Мейплы снова пошли бродить по Риму, и в этом городе ступеней, ускользающих и вновь развертывающихся перспектив, многооконных поверхностей цвета сепии и розовой охры, зданий столь просторных, что, находясь в них, чувствуешь себя как будто под открытым небом, – они расстались. Не физически – они почти все время были на виду друг у друга. Но они наконец расстались. Оба это знали. Они стали, как в начальную пору их романа, предупредительны, веселы и безмятежны. И брак их приказал долго жить, как непомерно разросшаяся виноградная лоза, которую, с трудом отыскав материнский стебель, срубил дряхлый виноградарь. Они рука об руку шли через казавшиеся единым целым кварталы зданий, которые при ближайшем рассмотрении распадались на самостоятельные, не похожие один на другой образцы разных эпох и стилей. В какой-то момент она вдруг сказала: «Я знаю, дружок, что нам всегда мешало. Я тяготею к классике, а ты к барокко». Они вместе ходили по магазинам, смотрели, спали, ели. Сидя напротив нее в последнем из ресторанов, которые, как оазисы столового полотна и вина, поддерживали их плоть в эти благостные, элегические дни, Ричард понял, что Джоан счастлива.
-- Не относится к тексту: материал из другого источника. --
-- ==== Sys2Proof/Syntax.lean ====
section
/-! DEFINITION. The commands of the block (spec/30_encoding.md R72), one constructor per row of
spec/opcode_table.json, with their operands as R78 assembles them, and the frames that carry them (R70). -/

namespace Sys2Proof

/-- The table shapes CTL.SHP can name (R77; spec/10_state.md R31); the code 3 is reserved and has no constructor. -/
inductive Shape where
  /-- SHP = 0: the 256-entry table. -/
  | s256
  /-- SHP = 1: the 2x16-entry table ("32-table"). -/
  | s2x16
  /-- SHP = 2: the 16-entry table ("16-table"). -/
  | s16
  deriving DecidableEq, Repr

/-- The thirteen selectors of READ (spec/44_engine_operations.md R205), in the order of their codes 0x00 to 0x0C. -/
inductive Selector where
  | bits | poly | polyRev | init | xorOut | checkValue | reflectIn | reflectOut
  | mask | resultWidth | initEff | tableShape | phase
  deriving DecidableEq, Repr

/-- The seven opcodes (R72). -/
inductive Opcode where
  | configure | getEngine | update | updateBits | finalize | read | bitsRev
  deriving DecidableEq, Repr

/-- A command. A field holds what the frame's field holds (R78): `configure`'s `check` is carried also when
`checkPresent` is false, and the value of a format-V command is carried whole. -/
inductive Instr where
  /-- CONFIGURE: `ri`, `ro`, `cp`, `shape`, `bits` (0 to 255), `poly`, `init`, `xor_out`, `check` (R76, R77). -/
  | configure (refin refout checkPresent : Bool) (shape : Shape) (bits : Nat) (poly init xorout check : Word)
  /-- GET_ENGINE. -/
  | getEngine
  /-- UPDATE `b`. -/
  | update (b : Byte)
  /-- UPDATE_BITS `v`, `n`, `n` from 0 to 64. -/
  | updateBits (v : Word) (n : Nat)
  /-- FINALIZE. -/
  | finalize
  /-- READ `sel`. -/
  | read (sel : Selector)
  /-- BITS_REV `v`, `n`, `n` from 0 to 64. -/
  | bitsRev (v : Word) (n : Nat)
  deriving DecidableEq, Repr

/-- A frame as the port delivers it (R70): whole, delimited, and of any length in bits; bytes in the order of delivery, bits of a byte most
significant first (R71). -/
inductive Frame where
  /-- A whole number of bytes, possibly none. -/
  | whole (bytes : List Byte)
  /-- A length that is no multiple of 8: whole bytes, then `extra + 1` bits more, from 1 to 7. -/
  | ragged (bytes : List Byte) (extra : Fin 7) (bits : BitVec (extra.val + 1))
  deriving DecidableEq, Repr

/-- Why a frame is illegal: the six conditions of R79, in its order. All are answered alike. -/
inductive Illegal where
  /-- (1) the length is not 8, 16, 80 or 280 bits. -/
  | length
  /-- (2) the opcode byte is 0x00 or 0x08..0xFF. -/
  | opcode
  /-- (3) the length is not the one R72 gives for the opcode. -/
  | lengthForOpcode
  /-- (4) UPDATE_BITS or BITS_REV with N > 64. -/
  | count
  /-- (5) READ with SEL > 0x0C. -/
  | selector
  /-- (6) CONFIGURE with CTL[7:5] != 0 or CTL[4:3] = 3. -/
  | control
  deriving DecidableEq, Repr

end Sys2Proof
end

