-- ==== Sys2Proof/Machine/Step.lean ====
section
/-! DEFINITION. One step of the machine: the host's next event, delivered and answered (spec/20_memory.md R61; spec/44_engine_operations.md R185). -/

namespace Sys2Proof.Machine

/-- One step. No event: the block stays as it is (log 1). Reset: R260. A frame: decoded, and executed or refused as illegal
(spec/60_exceptions.md R239), a frame of zero length as any other of a wrong length (log 2). -/
def step (s : State) : Host.Outcome State Fault Refusal :=
  match takeEvent s with
  | none => .next s
  | some (.reset, s') => .next (resetBlock s')
  | some (.frame f, s') =>
    match decode f with
    | .error _ => .next (refuseIllegal s')
    | .ok i => exec i s'

/-- The state whose next step runs the instruction with these bits: the host presents its frame next. -/
def State.withFetchWord (s : State) (nbits w : Nat) : State := presentFrame (frameOfTableWord nbits w) s

end Sys2Proof.Machine
end

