/-- R235: without a reset, no run of frames leaves state E or changes CAUSE, and none is answered with a CRC (only BITS_REV is answered OK). (The field
`stream` is log 1.) -/
def Obligations.ErrorStateIsAbsorbing : Prop :=
  ∀ (k : Nat) (s : State) (cause : Cause), s.block = .configError cause → NoReset s.stream →
    ∃ t : State, Sys2Proof.core.run k s = .next t ∧ t.block = .configError cause ∧
      ∃ new : List Response, t.responses = s.responses ++ new ∧
        ∀ r ∈ new, r = { status := .errConfig, data := cause.code } ∨ r = { status := .errIllegal, data := 0 } ∨
          (r.status = .ok ∧ ∃ v n, HostEvent.frame (encode (.bitsRev v n)) ∈ s.stream ∧ r.data = bitsRev v n)

/-- R24, R21: configuration, derived registers, CHECK and tables never change after CONFIGURE, whatever frames follow. (The field
`stream` is log 1.) -/
def Obligations.ConfigurationNeverChanges : Prop :=
  ∀ (k : Nat) (s : State) (r : Ready), s.block = .ready r → NoReset s.stream →
    ∃ (t : State) (r' : Ready), Sys2Proof.core.run k s = .next t ∧ t.block = .ready r' ∧
      r'.cfg = r.cfg ∧ r'.tables = r.tables ∧ r'.check = r.check

/-- R21, R263: BSTATE is 0, 1 or 2; reset sets 0 (1 or 2 on a block that hard-wires a configuration); CONFIGURE in 0 sets 1 or 2; nothing else
writes it. (The field `stream` is log 1; the field `hardwired`, and that every later reset of such a block ends so, log 10.) -/
def Obligations.BstateTransitions : Prop :=
  ∀ s t : State, step s = .next t →
    t.block.bstate ≠ 3 ∧
    (t.block.bstate = s.block.bstate ∨
      (∃ es, s.stream = .reset :: es ∧ (t.block.bstate = 0 ↔ s.hardwired = none)) ∨
      (∃ f es refin refout cp shape bits poly init xorout check,
        s.stream = .frame f :: es ∧ decode f = .ok (.configure refin refout cp shape bits poly init xorout check) ∧
        s.block.bstate = 0 ∧ (t.block.bstate = 1 ∨ t.block.bstate = 2)))

/-- R273: what a step does to the block and what it answers depend on the block, its wiring and the events alone, not on the earlier answers.
(The fields `stream` and `responses` are log 1, `hardwired` log 10.) -/
def Obligations.AnswersDependOnBlockAndFramesOnly : Prop :=
  ∀ (k : Nat) (s₁ s₂ : State), s₁.block = s₂.block → s₁.hardwired = s₂.hardwired → s₁.stream = s₂.stream →
    ∃ (t₁ t₂ : State) (new : List Response), Sys2Proof.core.run k s₁ = .next t₁ ∧ Sys2Proof.core.run k s₂ = .next t₂ ∧
      t₁.block = t₂.block ∧ t₁.stream = t₂.stream ∧
      t₁.responses = s₁.responses ++ new ∧ t₂.responses = s₂.responses ++ new

/-! ### The invariant -/

/-- R48 with R23: the invariant holds after reset. -/
def Obligations.InvariantHoldsAtReset : Prop := State.reset.Inv

/-- R25, R28 to R35, R40, R42, R44, R118: every step keeps the invariant of Safety.lean, from every state that has it. (A reset of a block that
hard-wires a configuration is as log 10 has it.) -/
def Obligations.EveryStepKeepsInvariant : Prop :=
  ∀ s t : State, s.Inv → step s = .next t → t.Inv
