/-- R263: a reset of that block ends in R, from E too; a bad width or a wrong check ends in E. -/
theorem test_hardwired_reset :
    (after (step { stateE .cfgBits with stream := [.reset], hardwired := some wiredUsb })).block = .ready (readyFrom crc5usb) ∧
    (launchState (some { wiredUsb with bits := 0 })).block = .configError .cfgBits ∧
    (launchState (some { wiredUsb with check := 0x18 })).block = .configError .cfgCheck := by decide +kernel

theorem witness_HardwiredConfiguration :
    (wiredUsb.bits < 256 ∧ 1 ≤ wiredUsb.bits ∧ wiredUsb.bits ≤ 64 ∧
      wiredUsb.check = crcOf (makeCfg true true .s16 5 0x05 0x1F 0x1F) Config.checkString) ∧
    ({ stateRS [.reset] with hardwired := some wiredUsb } : State).hardwired = some wiredUsb ∧
    ({ stateRS [.reset] with hardwired := some wiredUsb } : State).stream = .reset :: [] :=
  ⟨by decide +kernel, rfl, rfl⟩

end Sys2Proof.Tests
end

section
/-! SUPPORT. The byte path through the built tables is the slow recurrence (spec/42_table_construction.md R142 to R147;
spec/43_fast_recurrence.md R162, R163, R175): in either mode a table lookup is eight shifts of the index, whatever the shape, and eight shifts of a
register are its untested part moved and the eight shifts of the part that meets the data. -/

namespace Sys2Proof.Machine

/-! ### Bytes and nibbles as words -/

theorem fits_setWidth {n : Nat} (x : BitVec n) : Fits (x.setWidth 64) n :=
  Nat.lt_of_le_of_lt (by simpa using Nat.mod_le _ _) x.isLt

/-- The index of a lookup, read back as a word: the low bits of the register with the data joined. -/
theorem setWidth_low_xor {n : Nat} (hn : n ≤ 64) (w : Word) (x : BitVec n) :
    (w.setWidth n ^^^ x).setWidth 64 = (w ^^^ x.setWidth 64) &&& lowMask n := by
  apply BitVec.eq_of_getLsbD_eq
  intro i hi
  simp only [BitVec.getLsbD_setWidth, BitVec.getLsbD_xor, BitVec.getLsbD_and, getLsbD_lowMask hn]
  by_cases h : i < n
  · simp [h, hi]
  · simp [h, BitVec.getLsbD_of_ge x i (Nat.le_of_not_lt h)]

/-- The same when the register part is no wider than the index. -/
theorem setWidth_top_xor {n : Nat} (hn : n ≤ 64) {w : Word} (hw : Fits w n) (x : BitVec n) :
    (w.setWidth n ^^^ x).setWidth 64 = w ^^^ x.setWidth 64 := by
  rw [setWidth_low_xor hn, (hw.xor (fits_setWidth x)).and_lowMask hn]

theorem Fits.ushiftRight_eq_zero {v : Word} {n k : Nat} (hv : Fits v n) (h : n ≤ k) : v >>> k = 0 :=
  fits_ext ((hv.ushiftRight k).mono (Nat.le_of_eq (Nat.sub_eq_zero_of_le h))) (fits_zero 0) fun _ hi => absurd hi (Nat.not_lt_zero _)

/-- A shift up that loses nothing is undone by the shift down. -/
theorem Fits.shiftLeft_ushiftRight {v : Word} {n k : Nat} (hv : Fits v n) (h : n + k ≤ 64) : v <<< k >>> k = v := by
  apply BitVec.eq_of_getLsbD_eq
  intro i _
  rw [BitVec.getLsbD_ushiftRight, BitVec.getLsbD_shiftLeft]
  by_cases hi : i < n
  · simp [show k + i < 64 by omega]
  · simp [hv.bit (Nat.le_of_not_lt hi)]

theorem wordOfByte_ofNat_byte (b : Byte) : wordOfByte (.ofNat 8 b.toNat) = wordOfByte b := by simp

theorem wordOfByte_ofNat_nibble (i : Nibble) : wordOfByte (.ofNat 8 i.toNat) = i.setWidth 64 := by
  revert i
  decide

theorem wordOfByte_ofNat_highNibble (i : Nibble) : wordOfByte (.ofNat 8 (i.toNat <<< 4)) = i.setWidth 64 <<< 4 := by
  revert i
  decide

/-- A byte is its two nibbles. -/
theorem wordOfByte_nibbles (b : Byte) :
    wordOfByte b = (loNibble b).setWidth 64 ^^^ (hiNibble b).setWidth 64 <<< 4 := by
  apply BitVec.eq_of_getLsbD_eq
  intro i hi
  simp only [BitVec.getLsbD_setWidth, BitVec.getLsbD_xor, BitVec.getLsbD_shiftLeft, BitVec.getLsbD_ushiftRight]
  by_cases h : i < 4
  · simp [h, hi]
  · by_cases h8 : i < 8
    · simp [h, hi, show i - 4 < 4 by omega, show 4 + (i - 4) = i by omega, show i - 4 < 64 by omega]
    · simp [h, show ¬ i - 4 < 4 by omega, BitVec.getLsbD_of_ge b i (Nat.le_of_not_lt h8)]

/-! ### Reflected input -/

/-- The register part of a reflected step stands apart: what no data bit meets is moved down. -/
theorem shiftR_iterate_join (cfg : Cfg) {m : Nat} (hm : m ≤ 64) (x : Word) {d : Word} (hd : Fits d m) :
    (x >>> m) ^^^ (shiftR cfg)^[m] ((x ^^^ d) &&& lowMask m) = (shiftR cfg)^[m] (x ^^^ d) := by
  rw [shiftR_iterate cfg hm (x ^^^ d), BitVec.ushiftRight_xor_distrib, hd.ushiftRight_eq_zero (Nat.le_refl m)]
  simp

theorem align_reflected {cfg : Cfg} (hr : cfg.refin = true) : cfg.align = 0 := by simp [Cfg.align, hr]

theorem calcByte_reflected {cfg : Cfg} (hr : cfg.refin = true) (c : Word) (b : Byte) (n : Nat) :
    calcByte cfg c b n = (shiftR cfg)^[n] (c ^^^ wordOfByte b) := by simp [calcByte, calcByteR, hr]

theorem calcByte_zero_reflected {cfg : Cfg} (hr : cfg.refin = true) (b : Byte) (n : Nat) :
    calcByte cfg 0 b n = (shiftR cfg)^[n] (wordOfByte b) := by simp [calcByte_reflected hr]

/-- A nibble step through the built 16-entry table is four shifts with the nibble joined (R146, R168). -/
theorem nibR_entry16 {cfg : Cfg} (hr : cfg.refin = true) (c : Word) (x : Nibble) :
    nibR (tabulate 16 (entry16 cfg)) c x = (shiftR cfg)^[4] (c ^^^ x.setWidth 64) := by
  rw [nibR, lookup16_tabulate, entry16, if_pos hr, calcByte_zero_reflected hr, wordOfByte_ofNat_nibble,
    setWidth_low_xor (by decide), shiftR_iterate_join cfg (by decide) c (fits_setWidth x)]

/-- Eight shifts of a byte: four of its low nibble, then four with the high nibble joined. -/
theorem shiftR_iterate_nibbles (cfg : Cfg) (y : Byte) :
    (shiftR cfg)^[8] (wordOfByte y) =
      (shiftR cfg)^[4] ((shiftR cfg)^[4] ((loNibble y).setWidth 64) ^^^ (hiNibble y).setWidth 64) := by
  have hhigh : (shiftR cfg)^[4] ((hiNibble y).setWidth 64 <<< 4) = (hiNibble y).setWidth 64 := by
    rw [shiftR_iterate_clear cfg 4 _ fun i hi => by simp [hi], (fits_setWidth _).shiftLeft_ushiftRight (by decide)]
  rw [Function.iterate_add_apply (shiftR cfg) 4 4, wordOfByte_nibbles, iterate_xor (shiftR_xor cfg) 4 (BitVec.setWidth 64 _), hhigh]

/-- `lut8` of the built tables is eight shifts of its index, under every shape (R147). -/
theorem lut8_reflected {cfg : Cfg} (hr : cfg.refin = true) (y : Byte) :
    lut8 cfg (buildTables cfg) y = (shiftR cfg)^[8] (wordOfByte y) := by
  cases hs : cfg.shape with
  | s256 =>
    simp only [buildTables, hs, lut8, lookup256_tabulate, entry256, calcByte_zero_reflected hr, align_reflected hr,
      wordOfByte_ofNat_byte, BitVec.shiftLeft_zero]
  | s2x16 =>
    simp only [buildTables, hs, lut8, lookup16_tabulate, entryLo, entryHi, calcByte_zero_reflected hr, align_reflected hr,
      wordOfByte_ofNat_nibble, wordOfByte_ofNat_highNibble, BitVec.shiftLeft_zero]
    rw [← iterate_xor (shiftR_xor cfg), ← wordOfByte_nibbles]
  | s16 =>
    have hstep : lut8 cfg (buildTables cfg) y =
        nibR (tabulate 16 (entry16 cfg)) (lookup16 (tabulate 16 (entry16 cfg)) (loNibble y)) (hiNibble y) := by
      simp only [buildTables, hs, lut8, if_pos hr, nibR]
    rw [hstep, nibR_entry16 hr, lookup16_tabulate, entry16, if_pos hr, calcByte_zero_reflected hr, wordOfByte_ofNat_nibble,
      shiftR_iterate_nibbles]
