-- ==== Sys2Proof/Syntax.lean ====
section
/-!
DEFINITION. The commands of the opcode table (30_encoding.md R85-R90), which play the role of instructions (R2).
A command has no operand field (R89), so no constructor has an argument.
-/

namespace Sys2Proof

/-- One constructor per row of spec/opcode_table.json. -/
inductive Instr where
  /-- CLEAR, word 0x00000001: discard the per-invocation context (R109). -/
  | clear
  /-- ENCODE, word 0x00000002: compress SYM_MEM into PACK_MEM and rebuild the shared table (R117). -/
  | encode
  /-- DECODE, word 0x00000003: decode PACK_MEM against the shared table into OUT_MEM (R141). -/
  | decode
  deriving DecidableEq, Repr

end Sys2Proof
end

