-- ==== Sys2Proof/Machine/Flags.lean ====
section
/-!
DEFINITION. The flags: CTRL, STATUS and the `irq` output (10_state.md R24-R30, R48, R49).
-/

namespace Sys2Proof.Machine

/-- STATUS.BUSY: a command has been accepted and has not completed (R26). -/
def State.busy (s : State) : Bool :=
  match s.eng with
  | .idle => false
  | .run _ => true

/-- STATUS.ERR: ERR_CODE is nonzero; no storage of its own (R28). -/
def State.err (s : State) : Bool := s.errCode != 0#4

/-- STATUS.TVALID: reads TV (R30). -/
def State.tvalid (s : State) : Bool := s.tv

/-- STATUS as software reads it: BUSY, DONE, ERR, OVR, TVALID in bits 0 to 4, bits 31:5 zero (R25). -/
def State.statusWord (s : State) : Word :=
  BitVec.ofNat 32
    (s.busy.toNat + 2 * s.done.toNat + 4 * s.err.toNat + 8 * s.ovr.toNat + 16 * s.tvalid.toNat)

/-- CTRL as software reads it: IE in bit 0, bits 31:1 zero (R24). -/
def State.ctrlWord (s : State) : Word := BitVec.ofNat 32 s.ie.toNat

/-- A write of CTRL: bit 0 goes to IE, the reserved bits are ignored (R24). -/
def State.writeCtrl (v : Word) (s : State) : State := { s with ie := v.getLsbD 0 }

/-- A write of STATUS: bit 1 clears DONE (the acknowledgement of R171), bit 3 clears OVR, all other bits are
ignored (R25). -/
def State.writeStatus (v : Word) (s : State) : State :=
  let s := if v.getLsbD 1 then s.acknowledge else s
  if v.getLsbD 3 then { s with ovr := false } else s

/-- The interrupt output, a level (R48, R172). -/
def State.irq (s : State) : Bool := s.ie && s.done

end Sys2Proof.Machine
end

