-- ==== Sys2Proof/Machine/Dispatch.lean ====
section
/-!
DEFINITION. The meaning of every command: what its completion step does (40_control.md R107).
-/

namespace Sys2Proof.Machine

def exec (i : Instr) (s : State) : Host.Outcome State Fault Refusal :=
  match i with
  | .clear => Sys2Proof.Machine.execClear s
  | .encode => Sys2Proof.Machine.execEncode s
  | .decode => Sys2Proof.Machine.execDecode s

end Sys2Proof.Machine
end

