-- ==== Sys2Proof/Machine/Step.lean ====
section
/-!
DEFINITION. One step of the block: the next state or a refusal (no event faults, log 14).
-/

namespace Sys2Proof.Machine

/-- One step. A block whose parameters are outside their ranges is refused (R7, I14). -/
def step (s : State) : Host.Outcome State Fault Refusal :=
  if s.cfg.legal then agentStep s else .refused .parameterOutOfRange

/-- `s` with the command of a table word accepted and due, so that the very next step runs it (log 1). -/
def State.withFetchWord (s : State) (nbits w : Nat) : State := s.withCommandWord (commandWord nbits w)

end Sys2Proof.Machine
end

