-- ==== Sys2Proof/Safety.lean ====
section
/-!
DEFINITION. What counts as a good state and a good run of the block, and the spec's own descriptions of a text's table
and of an artifact's body, in the terms the statements use.
-/

namespace Sys2Proof.Machine

/-! ### Codes -/

/-- "No codeword is a prefix of another" (R14), so in particular no two are equal. -/
def codesPrefixFree (codes : List Bits) : Prop := codes.Pairwise fun a b => ¬ a <+: b ∧ ¬ b <+: a

/-- Every bit string begins with a code or begins a code (R160). -/
def codesComplete (codes : List Bits) : Prop := ∀ s : Bits, ∃ c ∈ codes, c <+: s ∨ s <+: c

/-! ### A text's table and an artifact's body, as the rules describe them -/

/-- The codes of a text's distinct symbols, in first-occurrence order, from their exact counts (R120, R121, R124). -/
def textCodes (text : List Sym) : List Bits := build (text.eraseDups.map fun x => text.count x)

/-- The table of a text: its distinct symbols in first-occurrence order with their exact counts and codes (R120, R121,
R128). -/
def textTable (text : List Sym) : List Entry :=
  List.zipWith (fun x code => { sym := x, freq := BitVec.ofNat 32 (text.count x), code := code })
    text.eraseDups (textCodes text)

/-- The raw code stream of a text against its own table (R130). -/
def textRaw (text : List Sym) : Bits := rawStream (textTable text) text

/-- The artifact's header value, PACK_MEM word 0 (R70, R144). -/
def State.header (s : State) : Nat := (s.readPack 0).toNat

/-- The artifact's bits after the header with the padding dropped (R144, R146). -/
def State.body (s : State) : Bits := ((unpackBytes s.artifact).drop 8).take (8 * s.packLen.toNat - 8 - s.header)

/-- PACK_LEN and the header pass the checks made before the walk (R142, R145, R146). -/
def State.bodyReadable (s : State) : Prop :=
  1 ≤ s.packLen.toNat ∧ s.packLen.toNat ≤ s.cfg.packMax ∧ s.header ≤ 8 ∧ s.header ≤ 8 * s.packLen.toNat - 8

/-- The codes of the valid entries (R148). -/
def State.codes (s : State) : List Bits := s.validEntries.map (·.code)

/-- The codes a DECODE can meet are non-empty and prefix-free (R41, R129); `State.TableInv` gives it. -/
def State.codesUsable (s : State) : Prop := codesPrefixFree s.codes ∧ ∀ c ∈ s.codes, 1 ≤ c.length

/-- The command completes with the cause and the detail of `e`, from which the host reads that `stage` failed (R163). -/
def State.failsIn (s : State) (i : Instr) (e : Raised) (stage : Stage) : Prop :=
  ∃ t, exec i s = .next t ∧ t.errCode = e.cause.code ∧ t.errInfo = e.info ∧ failureStage i e = some stage

/-- The offsets of R20's table. -/
def registerOffsets : List Nat :=
  [0x000, 0x004, 0x008, 0x00C, 0x010, 0x014, 0x020, 0x024, 0x028, 0x02C, 0x030, 0x034, 0x038, 0x03C, 0x040, 0x044,
   0x048, 0x050, 0x054, 0x058, 0x05C, 0x060, 0x064, 0x068, 0x06C, 0x070, 0x074, 0x078, 0x07C]

/-! ### Good states -/

/-- The invariant of the registers, flags and memories: legal parameters (R7), DONE and BUSY never both 1 (R27),
causes 0 to 7 (R161), ERR_INFO 0 when there is no error (R33), no error while a command runs (R106), memories in
canonical form within their depths (R62, R74), draws fresh (R82), OUT_LEN within OUT_MEM (R150). -/
structure State.ControlInv (s : State) : Prop where
  legal : s.cfg.legal = true
  doneNotBusy : s.done = true → s.busy = false
  causeRange : s.errCode.toNat ≤ 7
  infoZero : s.errCode = 0#4 → s.errInfo = 0#32
  busyNoError : s.busy = true → s.errCode = 0#4
  symWf : s.symMem.wf s.cfg.inMax
  packWf : s.packMem.wf s.cfg.packMax
  outWf : s.outMem.wf s.cfg.outMax
  symDraw : s.symMem.draw < s.draws
  packDraw : s.packMem.draw < s.draws
  outDraw : s.outMem.draw < s.draws
  outLenRange : s.outLen.toNat ≤ s.cfg.outMax

/-- The invariant of the shared table (R41): TV = 0 exactly when N = 0, N within NSYM_MAX, symbols pairwise distinct,
counts positive with a sum within IN_MAX, codes of length 1 to max(1, N - 1) (R127), prefix-free (R129) and complete for
N of 2 and more (R160), ENC_BITS and ENC_PAD those of the table (R130, R131), 0 without one (R38, R39). -/
structure State.TableInv (s : State) : Prop where
  validIff : s.tv = true ↔ s.table ≠ []
  size : s.table.length ≤ s.cfg.nsymMax
  symsDistinct : (s.table.map (·.sym)).Nodup
  freqPos : ∀ e ∈ s.table, 1 ≤ e.freq.toNat
  freqSum : (s.table.map (·.freq.toNat)).sum ≤ s.cfg.inMax
  codePos : ∀ e ∈ s.table, 1 ≤ e.code.length
  codeLen : ∀ e ∈ s.table, e.code.length ≤ max 1 (s.table.length - 1)
  free : codesPrefixFree (s.table.map (·.code))
  complete : 2 ≤ s.table.length → codesComplete (s.table.map (·.code))
  single : s.table.length = 1 → s.table.map (·.code) = [[false]]
  bits : s.encBits.toNat = (s.table.map fun e => e.freq.toNat * e.code.length).sum
  pad : s.tv = true → s.encPad.toNat = 8 - s.encBits.toNat % 8
  padZero : s.tv = false → s.encPad = 0#4

/-- The invariant every step keeps. -/
structure State.Inv (s : State) : Prop where
  control : s.ControlInv
  shared : s.TableInv

/-! ### Good runs -/

/-- An event the spec keeps inside: a 32-bit transaction of the one host, its wait for `irq`, or reset (R63, R178). -/
def Event.inside : Event → Bool
  | .write _ _ => true
  | .read _ => true
  | .poll _ _ _ => true
  | .waitIrq => true
  | .rst => true
  | .subword _ _ => false
  | .secondMaster _ => false

/-- An event that leaves a running command running: any of those but reset (R105, R116). -/
def Event.keepsRunning : Event → Bool
  | .rst => false
  | e => e.inside

/-- A good run: every event still to come is inside the spec. -/
def State.worldInside (s : State) : Prop := ∀ e ∈ s.world, e.inside = true

end Sys2Proof.Machine
end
С ее лица сошло вечное напряжение надежды, и оно сразу разгладилось; в жестах появилась кокетливая молодая насмешливость; в ней проснулось какое-то восторженное внимание ко всему, что ее окружало; и ее голос, когда она подалась вперед, чтобы шепотом поделиться своими наблюдениями по поводу женщины с красавцем кавалером за соседним столиком, звучал оживленно, как будто самый воздух ее дыхания сделался свободным и легким. Она была счастлива, и, ревнуя к ее счастью, он опять заколебался, нужно ли ему оставлять ее.